うーん。そう考えるほかなさそうな感じではありますね……。

ニタチパウマナイ川

置杵牛川の支流で、上流に「新区画ダム」という、何ともユニークな名前のダムがあります。音からは nitat-pa-oma-nay かなぁ、と思わせます。

nitat-pa-oma-nay であれば、「湿地・かみて・そこに入る・川」となりますね。実際の地形もそんな感じに見えます。

……もうおしまいなのかって? ええ。たまにはあっさりと終わるのもアリかなぁ、と。次もちょっと面倒くさそうな雰囲気なので……(ぇ)

オヤウンナイ川

美瑛町の「しろがねダム」から美瑛川に注ぐ支流の名前です。知里さんの「上川郡アイヌ語地名解」には、次のように記されています。

オヤウンナイ(Oyau-un-nai「蛇・いる・沢」)
(知里真志保「上川郡アイヌ語地名解」平凡社『知里真志保著作集 3』に所収)

あれ? oyau なんてアイヌ語はあったかな……? それに、アイヌ語の地名で「蛇がいる」という場合は、多くの場合「アレがいる」という風に言挙げを憚る場合が多いので、ちょっと違和感が……。

なお、アイヌ語で「蛇」を表す場合、kinasut あるいは kinasutunkur と言うのだそうです(kina-sut-un-kur で「草・根元・にいる・人」となりますね)。oyau とは似ても似つかないような……。
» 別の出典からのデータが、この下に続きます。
/-- Settles O44: the canonical form is taken word by word; a layout and the same one with its request bit set show that DECODE is not
injective. -/
theorem reencodingGivesCanonicalForm : Obligations.ReencodingGivesCanonicalForm := by
  refine ⟨fun l => ⟨Stated.decoding l, decodeLayout_of_maps (.inr rfl), encodeFrame_decoding l, ?_⟩,
    fun l i => (l.padOf_getElem i).trans (laneAt_eq_lanes l i).symm, fun l => ?_,
    ⟨⟨0#32, 0#32, 0#32, 0#32⟩, ⟨1#32, 0#32, 0#32, 0#32⟩, by decide, rfl⟩⟩
  · rw [encodeFrame_decoding, PortOut.ok.injEq, eq_comm]
  · rw [eq_comm, canonical_eq_self_iff, canonW0_eq_self_iff, canonW1_eq_self_iff, and_assoc]

/-! ### ENC under every pad (R90) -/

/-- Settles O18: whatever pad is drawn, ENC of a well-formed frame writes its encoding with that pad to the destination alone. -/
theorem encHoldsForEveryPad : Obligations.EncHoldsForEveryPad := by
  refine ⟨exec_enc, fun pad d src s f hf hwf => ⟨_, rfl, ?_⟩⟩
  obtain ⟨hF, hL⟩ := encWith_slots pad d src s
  refine ⟨?_, ?_, hL, fun j => readF_congr hF j⟩ <;> rw [encWith_of_ok hf (encodeFrame_of_wellFormed hwf pad)]
  · exact readL_writeL_same s.drawn d _
  · rfl

/-! ### The opcode table's bits (log 7) -/

theorem fetchedOfTable_command (w : Word16) : fetchedOfTable 16 w.toNat = some (.command w) := by
  rw [fetchedOfTable_16, BitVec.ofNat_toNat, BitVec.setWidth_eq]

theorem ofBits_toBits (l : Layout) : Layout.ofBits (l.toBits % 2 ^ 128) = l := by
  obtain ⟨w0, w1, w2, w3⟩ := l
  rw [Layout.ofBits, Layout.mk.injEq]
  refine ⟨?_, ?_, ?_, ?_⟩ <;> apply BitVec.eq_of_toNat_eq <;>
    simp only [Layout.toBits, BitVec.toNat_ofNat, Nat.shiftRight_eq_div_pow] <;> omega

theorem fetchedOfTable_layout (l : Layout) : fetchedOfTable 128 l.toBits = some (.call (layoutCall l)) := by
  rw [fetchedOfTable, if_neg (by decide), if_pos (by decide), ofBits_toBits]

/-- A packed frame is what the layout holds at its own raw data-length code. -/
theorem frameAs_pack {f : Frame} (h : f.wf = true) (pad : Pad) :
    (f.pack pad).frameAs (f.pack pad).kind (f.pack pad).rtr (f.pack pad).dlcCode.toNat = f := by
  obtain ⟨-, hdlc, -⟩ := f.wf_iff.1 h
  rw [Frame.dlcInRange_iff] at hdlc
  have hcode : (f.pack pad).dlcCode.toNat = f.dlc := by rw [Frame.pack_dlcCode]; omega
  obtain ⟨n, -, hf⟩ := (decodeAs_eq_ok_iff _ _ _ _ _).1 (decodeLayout_pack h .clamp8 pad)
  have hn : f.dlc = n := congrArg Frame.dlc hf
  rw [hcode, hn]
  exact hf.symm

/-- A packed frame stands for the ENCODE call of that frame with the pad its lanes hold. -/
theorem layoutCall_pack {f : Frame} (h : f.wf = true) (pad : Pad) :
    layoutCall (f.pack pad) = .encode f (f.pack pad).padOf := by
  rw [layoutCall, if_pos (Frame.canon_pack h pad), frameAs_pack h]

theorem layoutCall_of_not_canonical {l : Layout} (h : Stated.canonical l ≠ l) : layoutCall l = .decode l :=
  if_neg (canon_eq_canonical l ▸ h)

/-- Settles O8: the table's bits are the command word, or the layout whose call its canonical form decides. -/
theorem tableBitsReadBack : Obligations.TableBitsReadBack := by
  refine ⟨fun d s => ⟨?_, ?_⟩, fun f pad h => ?_, fun l h => ?_⟩ <;> rw [decodeTableWord_eq_some_iff]
  · exact ⟨_, fetchedOfTable_command _, decodeCommand_encodeCommand_enc d s⟩
  · exact ⟨_, fetchedOfTable_command _, decodeCommand_encodeCommand_dec d s⟩
  · have hcall := layoutCall_pack ((wf_iff_wellFormed f).2 h) pad
    rw [pack_eq_encoding h] at hcall
    exact ⟨_, fetchedOfTable_layout _, congrArg (fun c => Except.ok (decodeCall c)) hcall⟩
  · exact ⟨_, fetchedOfTable_layout l, congrArg (fun c => Except.ok (decodeCall c)) (layoutCall_of_not_canonical h)⟩

end Machine
end Sys2Proof
end

section
/-! SUPPORT. Faults and refusals (spec/60_exceptions.md): which check a first defect names (R92, R96), what a faulted or refused step
tells of the state before it (R94, R95, R97), how a stopped harness stays (R98); and with them the statements of that file. -/

namespace Sys2Proof
namespace Machine

/-! ### The inventory (R91) -/

/-- Settles O15. -/
theorem faultCodesMatchInventory : Obligations.FaultCodesMatchInventory :=
  ⟨fun _ _ => rfl, fun _ => rfl, fun _ _ => rfl, fun _ => rfl, rfl, rfl, rfl⟩

/-! ### The first defect, reason by reason (R92, R96) -/

theorem firstDefect_eq_none_iff (f : Frame) : Stated.firstDefect f = none ↔ Stated.WellFormed f := by
  rw [← frameDefect_eq_firstDefect, frameDefect_eq_none_iff, wf_iff_wellFormed]

theorem firstDefect_eq_idOutOfRange_iff (f : Frame) :
    Stated.firstDefect f = some .idOutOfRange ↔ Stated.idLimit f.id ≤ Stated.idNumber f.id := by
  unfold Stated.firstDefect
  split_ifs <;> simp_all

theorem firstDefect_eq_dlcOutOfRange_iff (f : Frame) :
    Stated.firstDefect f = some .dlcOutOfRange ↔ Stated.idNumber f.id < Stated.idLimit f.id ∧ 8 < f.dlc := by
  unfold Stated.firstDefect
  split_ifs <;> simp_all

theorem firstDefect_eq_payloadLengthMismatch_iff (f : Frame) :
    Stated.firstDefect f = some .payloadLengthMismatch ↔
      Stated.idNumber f.id < Stated.idLimit f.id ∧ f.dlc ≤ 8 ∧ f.payload.length ≠ Stated.payloadDue f := by
  unfold Stated.firstDefect
  split_ifs <;> simp_all

/-- The fault ENCODE answers is that of its own frame's first defect. -/
theorem encodeFrame_eq_violation_iff (f g : Frame) (pad : Pad) (d : FrameDefect) :
    encodeFrame f pad = .fault (.frameInvariantViolation d g) ↔ g = f ∧ Stated.firstDefect f = some d := by
  rw [encodeFrame_eq_fault_iff, frameDefect_eq_firstDefect]
  constructor
  · rintro ⟨_, hd, hr⟩
    cases hr
    exact ⟨rfl, hd⟩
  · rintro ⟨rfl, hd⟩
    exact ⟨d, hd, rfl⟩

/-- Settles O25: a frame that is not well formed has a first defect, and the port's fault names that defect. -/
theorem illFormedFramesAreRejected : Obligations.IllFormedFramesAreRejected := by
  refine ⟨fun f pad s hwf => ?_, fun f g pad s t d h hout => ?_⟩
  · obtain ⟨d, hd⟩ := Option.ne_none_iff_exists'.1 (mt (firstDefect_eq_none_iff f).1 hwf)
    exact ⟨d, hd, exec_encodeRow_of_firstDefect hd pad s⟩
  · cases (exec_encodeRow f pad s).symm.trans h
    obtain ⟨rfl, hd⟩ := (encodeFrame_eq_violation_iff f g pad d).1 (Option.some.inj hout)
    refine ⟨rfl, ?_⟩
    cases d with
    | idOutOfRange => exact (firstDefect_eq_idOutOfRange_iff _).1 hd
    | dlcOutOfRange =>
      obtain ⟨-, hdlc⟩ := (firstDefect_eq_dlcOutOfRange_iff _).1 hd
      exact hdlc
    | payloadLengthMismatch =>
      obtain ⟨-, -, hlen⟩ := (firstDefect_eq_payloadLengthMismatch_iff _).1 hd
      exact hlen

/-! ### The faults of a command, from its source slot (R94, R96) -/

theorem exec_enc_of_unwritten {s : State} {src : SlotIdx} (hf : s.readF src = none) (d : SlotIdx) :
    exec (.enc d src) s = .next (takeFault (.unwrittenSlot .f src) s) := by
  rw [exec_enc, encWith_of_unwritten hf]

theorem exec_enc_of_firstDefect {s : State} {src : SlotIdx} {f : Frame} {defect : FrameDefect}
    (hf : s.readF src = some f) (hd : Stated.firstDefect f = some defect) (d : SlotIdx) :
    exec (.enc d src) s = .next (takeFault (.frameInvariantViolation defect f) s.drawn) := by
  rw [exec_enc, encWith_of_fault hf (encodeFrame_of_firstDefect hd _)]

theorem exec_dec_of_unwritten {s : State} {src : SlotIdx} (hl : s.readL src = none) (d : SlotIdx) :
    exec (.dec d src) s = .next (takeFault (.unwrittenSlot .l src) s) := by
  rw [exec_dec, decSlot_of_unwritten hl]

theorem exec_dec_of_faults {s : State} {src : SlotIdx} {l : Layout} (hl : s.readL src = some l)
    (h : Stated.DlcFaults s.dlcAbove8 l) (d : SlotIdx) :
    exec (.dec d src) s = .next (takeFault (Stated.dlcFault l) s) := by
  rw [exec_dec, decSlot_of_fault hl (decodeLayout_of_faults h)]

/-- The only word a command is refused for is its own. -/
theorem eq_reservedCommand_of_decodeCommand_eq_error {w : Word16} {r : RefuseReason} (h : decodeCommand w = .error r) :
    r = .reservedCommand w := by
  rcases decodeCommand_cases w with hd | hd | hd <;> cases hd.symm.trans h
  rfl

/-- Settles O26: ENCODE's reasons by its frame's first defect, a command's fault by what its source slot holds, and the reserved word
before either. -/
theorem faultPriority : Obligations.FaultPriority := by
  refine ⟨fun f pad hid => ?_, fun f pad hid hdlc => ?_, fun f pad hid hdlc hlen => ?_,
    fun d k s hf => ⟨_, exec_enc_of_unwritten hf d, rfl⟩,
    fun d k s f defect hf hd => ⟨_, exec_enc_of_firstDefect hf hd d, rfl⟩,
    fun d k s hl => ⟨_, exec_dec_of_unwritten hl d, rfl⟩,
    fun d k s l hl h => ⟨_, exec_dec_of_faults hl h d, rfl⟩, fun s w r hc hs hw hd => ?_⟩
  · exact encodeFrame_of_firstDefect ((firstDefect_eq_idOutOfRange_iff f).2 hid) pad
  · exact encodeFrame_of_firstDefect ((firstDefect_eq_dlcOutOfRange_iff f).2 ⟨hid, hdlc⟩) pad
  · exact encodeFrame_of_firstDefect ((firstDefect_eq_payloadLengthMismatch_iff f).2 ⟨hid, hdlc, hlen⟩) pad
  · obtain rfl := eq_reservedCommand_of_decodeCommand_eq_error hd
    exact ⟨_, step_of_reserved hc hs hw hd, rfl⟩

/-! ### What a faulted or refused step tells of the state before it (R97) -/

/-- From s to t the harness has recorded a genuine fault r of the instruction i, with the pc as its place p, and has done nothing
else but perhaps draw a pad (log 3). -/
def FaultTaken (s t : State) (i : Instr) (r : FaultReason) (p : Nat) : Prop :=
  p = s.pc ∧ t = { s with status := .faulted r s.pc, draws := t.draws } ∧ GenuineFault s i r

theorem encWith_faultTaken {pad : Pad} {d src : SlotIdx} {s : State} {r : FaultReason} {p : Nat}
    (hs : s.status = .running) (ht : (encWith pad d src s).status = .faulted r p) :
    FaultTaken s (encWith pad d src s) (.enc d src) r p := by
  rcases encWith_cases pad d src s with ⟨hf, h⟩ | ⟨f, r', hf, he, h⟩ | ⟨f, l, -, -, h⟩ <;> rw [h] at ht ⊢
  · cases ht
    exact ⟨rfl, rfl, d, rfl, hf⟩
  · cases ht
    obtain ⟨defect, hd, rfl⟩ := (encodeFrame_eq_fault_iff f pad _).1 he
    exact ⟨rfl, rfl, d, src, rfl, hf, hd⟩
  · cases hs.symm.trans ht

theorem decSlot_faultTaken {d src : SlotIdx} {s : State} {r : FaultReason} {p : Nat}
    (hs : s.status = .running) (ht : (decSlot d src s).status = .faulted r p) :
    FaultTaken s (decSlot d src s) (.dec d src) r p := by
  rcases decSlot_cases d src s with ⟨hl, h⟩ | ⟨l, r', hl, hd, h⟩ | ⟨l, f, -, -, h⟩ <;> rw [h] at ht ⊢
  · cases ht
    exact ⟨rfl, rfl, d, rfl, hl⟩
  · cases ht
    obtain ⟨hcfg, hraw, rfl⟩ := (dlcMap_eq_fault_iff _ _ _).1 ((decodeAs_eq_fault_iff _ _ _ l _).1 hd)
    exact ⟨rfl, rfl, d, src, l, rfl, hl, rfl, hraw, hcfg⟩
  · cases hs.symm.trans ht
おっかしーなー、と思っていたところ、答が見つかりました。服部四郎さんの「アイヌ語方言辞典」によれば、「蛇」は樺太方言'oyaw と言うのだとか。知里さんは樺太に滞在した経験もあるので、'oyaw が樺太方言であることに気づかず、うっかりこのような解を出してしまった、という可能性がありそうです。

では、オヤウンナイはどういう意味か……という話になるのですが、o-ya-un-nay で「川尻・網・ある・沢」あたりでしょうか。白金温泉より更に奥に入ったところに「オヤウシナイ滝」という滝があるのですが、これも川の名前なのだとすれば、似たような由来があるのかもしれませんね。